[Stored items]
--------------------------------
/-- O8. A good frame, in any lock state: the receiver's counts, lock, last sequence number and silence timer follow R3
to R6, R8 and R9, whatever its reading does elsewhere; the other receivers stand. That a saturated error count reports
no threshold is the model's choice (Log 50). -/
def Obligations.SensorFrameGood : Prop :=
  ∀ (n : Link) (st d2 d1 d0 sq ck : Byte) (s : State), (s.links.get n).asm = .hunting →
    frameSound st d2 d1 d0 sq ck = true → ((s.links.get n).lock = .unlocked ∨ (s.links.get n).lastSeq ≠ some sq) →
    ∃ t, exec (.sensorFrame n (sensorFrameChars st d2 d1 d0 sq ck)) s = .next t ∧
      t.links = s.links.set n ((s.links.get n).afterGood sq s.time.crystal (if n = .slr0 then 2000 else 4000))

/-- O9. A bad frame: one that fails its check, has its sensor-fault flag set or repeats a sequence number; one cut by a
stop-bit error on a later character; one cut by a gap (R2 to R6, R8, R9). The other receivers stand. That a saturated
error count reports no threshold is the model's choice (Log 50). -/
def Obligations.SensorFrameBad : Prop :=
  (∀ (n : Link) (st d2 d1 d0 sq ck : Byte) (s : State), (s.links.get n).asm = .hunting →
    (frameSound st d2 d1 d0 sq ck = false ∨
      ((s.links.get n).lock ≠ .unlocked ∧ (s.links.get n).lastSeq = some sq)) →
    ∃ t, exec (.sensorFrame n (sensorFrameChars st d2 d1 d0 sq ck)) s = .next t ∧
      t.links = s.links.set n (s.links.get n).afterBad) ∧
  (∀ (n : Link) (pre : List Byte) (b : Byte) (s : State), (s.links.get n).asm = .hunting → pre.length ≤ 5 →
    ∃ t, exec (.sensorFrame n (cleanChars (0xB4 :: pre) ++ [{ byte := b, stopErr := true }])) s = .next t ∧
      t.links = s.links.set n (s.links.get n).afterBad) ∧
  (∀ (n : Link) (bs : List Byte) (s : State), (s.links.get n).asm = .collecting bs →
    ∃ t, exec (.sensorCharGapTimeout n) s = .next t ∧ t.links = s.links.set n (s.links.get n).afterBad)

/-- O10. The silence timer expires (R6): the receiver is UNLOCKED with its consecutive-good counter at 0, the
consecutive-bad counter is cleared from LOCKED, nothing is counted. An extensometer that is the active source of a test
so loses its link with a hand-over (R60, R57): the active strain stands over the change of source, stitched onto the
reading of the next (R33), the extensometer is LOST without its zeroed mark, a secondary that is named becomes ACTIVE,
and away from the primary the strain at hand-over is recorded; there no monitor watches STRAIN, and the phase does not
end with a hand-over. SLR0's loss of LOCKED fails a tare in flight (R19) and brings the blind speed into the ceiling at
once (R71); in a test LOCK_LOSS joins the held-reason set and the test is HELD on position, or under the policy ABORT
the test is aborted with LOAD_LINK (R140, R136, R144); otherwise the Sequencer stands. The model's choices in it: a
receiver whose timer does not run stands (Log 2), and the lower limit of a strain that fits (Log 57). -/
def Obligations.SilenceExpiry : Prop :=
  ∀ (n : Link) (s : State),
    ((s.links.get n).silence ≠ none →
      ∃ t, exec (.silenceTimerExpiry n) s = .next t ∧
        t.links = s.links.set n { s.links.get n with
          lock := .unlocked, cg := 0, silence := none,
          cb := if (s.links.get n).lock = .locked then 0 else (s.links.get n).cb }) ∧
    (∀ x : ExtNo, n = extLink x → (s.links.get n).silence ≠ none → (s.links.get n).lock = .locked →
      s.store.ready = true → s.inTest = true → (s.ext.get x).state = .active → s.strain.source = extSource x →
      s.Quiet → s.NoHoldRoute → s.Unwatched .strain → s.StrainFits →
      (s.seq.phases.get s.seq.phase).exit ≠ .handoverDone →
      let next : Source := match x with | .primary => s.afterPrimary | .secondary => .crosshead
      ∃ t, exec (.silenceTimerExpiry n) s = .next t ∧
        t.strain = s.stitchedOnto next ∧ t.strain.active = s.strain.active ∧
        t.ext.get x = { s.ext.get x with state := .lost, zeroed := false, op := none } ∧
        (x = .primary → t.ext.removal = { s.ext.removal with strainAt := some s.strain.active } ∧
          t.ext.secondary = if next = .secondary then { s.ext.secondary with state := .active } else s.ext.secondary) ∧
        (x = .secondary → t.ext.removal = s.ext.removal ∧ t.ext.primary = s.ext.primary) ∧
        (∀ r, s.result.record = some r → r.closed = false → t.result.record = some { r with
          flags := { r.flags with extLost := true }
          removal := if x = .primary then some s.strain.active else r.removal }) ∧
        t.ext.removeRequest = s.ext.removeRequest ∧ t.seq = s.seq ∧ t.motion = s.motion ∧ t.loop = s.loop ∧
        t.force = s.force ∧ t.store = s.store) ∧
    (n = .slr0 → s.links.slr0.silence ≠ none → s.links.slr0.lock = .locked → s.store.ready = true → s.Quiet →
      s.NoHoldRoute →
      let top := min s.store.cal.vmax s.store.cal.blindSpeed
      let bounded : Motion := { s.motion with
        blind := true, ceiling := min top (s.seq.phases.get s.seq.phase).vmax }
      let held : HeldSet := { s.seq.held with lockLoss := true }
      ∃ t, exec (.silenceTimerExpiry n) s = .next t ∧ t.force = { s.force with tareOp := none } ∧
        t.motion.blind = true ∧ t.motion.ceiling ≤ top ∧ t.strain = s.strain ∧ t.store = s.store ∧
        (s.inTest = false → t.motion = { s.motion with blind := true, ceiling := t.motion.ceiling } ∧ t.seq = s.seq ∧
          t.ext = s.ext ∧ t.prot = s.prot ∧ t.result = s.result) ∧
        (s.motion.state = .test → s.seq.method.lockAbort = false →
          (s.seq.state = .running →
            t.seq = { s.seq with state := .held, held := held, heldSince := some s.time.crystal } ∧
            t.loop.mode = some .holdPosition ∧ t.loop.target = s.position ∧ t.loop.rate = 0 ∧ t.motion = bounded ∧
            t.ext = s.ext ∧ t.prot = s.prot ∧ t.result = s.result) ∧
          (s.seq.state = .held → t.seq = { s.seq with held := held } ∧ t.motion = bounded ∧ t.ext = s.ext ∧
            t.prot = s.prot ∧ t.result = s.result)) ∧
        (s.motion.state = .test → s.motion.lastDemand ≠ 0 → s.inTest = true → s.seq.method.lockAbort = true →
          t.seq.state = .finishing ∧ t.seq.endReason = some .abort ∧ t.seq.abortCause = some .loadLink ∧
          t.seq.held = HeldSet.empty ∧ t.seq.pendingExit = false ∧ t.seq.phaseStart = none ∧ t.loop.mode = none ∧
          t.motion.state = .stopping ∧ t.motion.dest = some .standby ∧ t.motion.ceiling = top ∧
          t.prot.latched = s.prot.latched)) ∧
    ((s.links.get n).silence = none → exec (.silenceTimerExpiry n) s = .next s)

/-- O11. A load reading (R11 to R14, R24) on a good frame of SLR0: converted under the range's calibration and the tare,
or held when the range is uncalibrated or the reading overrange; the stress of the force published; the live and latched
flags of OVERRANGE (R12) and, on the force published, of NEAR_CAPACITY (R15), the latched ones only gaining. A tare in
flight takes the untared force of a converted frame, the sixteenth sets the new tare and forms the frame's force again
with it (R18), and a frame that is not converted ends it (R19). The lower limit at which values saturate is the model's
choice (Log 57). -/
def Obligations.LoadReading : Prop :=
  ∀ (st d2 d1 d0 sq ck : Byte) (s : State), s.store.ready = true → s.links.slr0.asm = .hunting →
    frameSound st d2 d1 d0 sq ck = true → (s.links.slr0.lock = .unlocked ∨ s.links.slr0.lastSeq ≠ some sq) →
    let raw := (d2 ++ d1 ++ d0).toInt
    let c := s.store.cal.range (st.toNat % 4)
    let overrange := st.getLsbD 2 = true ∨ 8388352 ≤ raw ∨ raw ≤ -8388352
    let u := sat32 (roundDiv ((raw - c.zero) * c.gain) 1048576)
    let held := overrange ∨ c.gain = 0
    let stress := fun f : Int =>
      if s.strain.specimen.area = 0 then 0 else roundDiv (f * 100000) (s.strain.specimen.area : Int)
    ∃ t, exec (.sensorFrame .slr0 (sensorFrameChars st d2 d1 d0 sq ck)) s = .next t ∧
      (held → t.force.f = s.force.f ∧ t.force.tare = s.force.tare ∧ t.force.tareOp = none) ∧
      (¬ held → s.force.tareOp = none →
        t.force.f = sat32 (u - s.force.tare) ∧ t.force.tare = s.force.tare ∧ t.force.tareOp = none) ∧
      (∀ op, ¬ held → s.force.tareOp = some op →
        (op.count < 15 → t.force.f = sat32 (u - s.force.tare) ∧ t.force.tare = s.force.tare ∧
          t.force.tareOp = some { count := op.count + 1, sum := op.sum + u }) ∧
        (15 ≤ op.count → t.force.tare = sat32 (roundDiv (op.sum + u) 16) ∧ t.force.f = sat32 (u - t.force.tare) ∧
          t.force.tareOp = none)) ∧
      (t.force.liveOver = true ↔ overrange) ∧ (s.force.latchOver = true → t.force.latchOver = true) ∧
      (overrange → t.force.latchOver = true ∨ s.force.liveOver = true) ∧
      (t.force.latchOver = true → s.force.latchOver = true ∨ (overrange ∧ s.force.liveOver = false)) ∧
      (t.force.liveNear = true ↔ s.store.cal.fcap ≠ 0 ∧
        ((s.force.liveNear = true ∧ 900 * s.store.cal.fcap ≤ 1000 * t.force.f.natAbs) ∨
          (s.force.liveNear = false ∧ 950 * s.store.cal.fcap ≤ 1000 * t.force.f.natAbs))) ∧
      (t.force.latchNear = true ↔ s.force.latchNear = true ∨ (s.force.liveNear = false ∧ t.force.liveNear = true)) ∧
      (¬ overrange → t.force.uncal = if c.gain = 0 then some (st.toNat % 4) else none) ∧
      t.strain.stress = sat32 (stress t.force.f) ∧
      (t.strain.stressSat = true ↔ stress t.force.f ≠ sat32 (stress t.force.f)) ∧
      t.strain.specimen = s.strain.specimen ∧ t.store = s.store ∧ t.ins = s.ins

/-- O12. A load frame and the overload test (R110, R111), in every state: the condition follows the force that the frame
publishes under its range and tare (R11, R18), and one that becomes set latches OVERLOAD, ends a test, and leaves the
motion in FAULT or on its way there. And the frame of a load frame between tests: with no route that names HOLD, and a
force that does not set the condition, it changes the receiver, the force, the stress and strain, the monitors, the
overload condition, and of the motion only the ceiling and the blind-speed mark; events may leave notices, marks and
pulses. A good frame so taken keeps the source in force with its set, which the log flags then carry (R30), and
evaluates each monitor of scope ALWAYS on the values it forms, once and against its own direction, threshold, hysteresis
and re-arm (R152, R153, R154). The model's choices in it: the lower limit at which values saturate (Log 57), and that
R30 speaks of the log flags at that moment (Log 51). -/
def Obligations.LoadFrameAndOverload : Prop :=
  ∀ (st d2 d1 d0 sq ck : Byte) (s : State), s.links.slr0.asm = .hunting →
    (s.store.ready = true → frameSound st d2 d1 d0 sq ck = true →
      (s.links.slr0.lock = .unlocked ∨ s.links.slr0.lastSeq ≠ some sq) →
      ∃ t, exec (.sensorFrame .slr0 (sensorFrameChars st d2 d1 d0 sq ck)) s = .next t ∧
        let flim := s.store.cal.flim
        t.force.f = s.frameForce st d2 d1 d0 ∧
        (t.prot.overload = true ↔ (s.prot.overload = true ∧ flim ≠ 0 ∧ 9 * flim ≤ 10 * t.force.f.natAbs) ∨
          (s.prot.overload = false ∧ flim ≠ 0 ∧ flim ≤ t.force.f.natAbs)) ∧
        (s.prot.overload = false → t.prot.overload = true →
          t.prot.latched = { s.prot.latched with overload := true } ∧ t.inTest = false ∧
          (t.motion.state = .fault ∨ (t.motion.state = .stopping ∧ t.motion.dest = some .fault))) ∧
        (¬ (s.prot.overload = false ∧ t.prot.overload = true) → t.prot.latched = s.prot.latched)) ∧
    (s.Quiet → s.NoHoldRoute → s.betweenTests = true → s.NoNewOverload (s.frameForce st d2 d1 d0) →
      s.motion.state ≠ .test →
      ∃ t, exec (.sensorFrame .slr0 (sensorFrameChars st d2 d1 d0 sq ck)) s = .next t ∧
        t = { s with
          links := t.links
          force := t.force
          strain := { s.strain with
            stress := t.strain.stress, stressSat := t.strain.stressSat, epsC := t.strain.epsC,
            active := t.strain.active, setSource := t.strain.setSource }
          motion := { s.motion with ceiling := t.motion.ceiling, blind := t.motion.blind }
          prot := { s.prot with overload := t.prot.overload }
          mon := t.mon
          router := t.router
          outs := t.outs
          log := t.log
          host := { s.host with tx := t.host.tx } } ∧
        t.force.fmax = s.force.fmax ∧ t.router.routes = s.router.routes ∧
        t.log.seqNo = s.log.seqNo ∧ t.log.state = s.log.state ∧
        (s.store.ready = true → frameSound st d2 d1 d0 sq ck = true →
          (s.links.slr0.lock = .unlocked ∨ s.links.slr0.lastSeq ≠ some sq) →
          t.strain.setSource = s.strain.source ∧ t.logSource = t.strain.setSource ∧
          let formed : Quantity → Option Int := fun q => match q with
            | .force => some t.force.f
            | .stress => some t.strain.stress
            | .crossheadStrain => some t.strain.epsC
            | .strain => if s.strain.source = .crosshead then some t.strain.active else none
            | .forcePerMilleOfPeak =>
              if 0 < s.force.fmax then some (sat32 (roundDiv (t.force.f * 1000) s.force.fmax)) else none
            | .primaryStrain | .secondaryStrain | .position | .testTimeMs => none
          ∀ k, t.mon.bank.get k =
            let m := s.mon.bank.get k
            match formed m.quantity with
            | some v => if m.enable = true ∧ m.always = true then m.evaluatedAt v else m
            | none => m))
--------------------------------
» **What you should do**: The range runs from the line above containing "t.strain.stress = sat32" to the line containing "pulses. A good", inclusive. Restate those lines word for word and no others.

» **Exercise solution**:
      t.strain.stress = sat32 (stress t.force.f) ∧
      (t.strain.stressSat = true ↔ stress t.force.f ≠ sat32 (stress t.force.f)) ∧
      t.strain.specimen = s.strain.specimen ∧ t.store = s.store ∧ t.ins = s.ins

/-- O12. A load frame and the overload test (R110, R111), in every state: the condition follows the force that the frame
publishes under its range and tare (R11, R18), and one that becomes set latches OVERLOAD, ends a test, and leaves the
motion in FAULT or on its way there. And the frame of a load frame between tests: with no route that names HOLD, and a
force that does not set the condition, it changes the receiver, the force, the stress and strain, the monitors, the
overload condition, and of the motion only the ceiling and the blind-speed mark; events may leave notices, marks and
pulses. A good frame so taken keeps the source in force with its set, which the log flags then carry (R30), and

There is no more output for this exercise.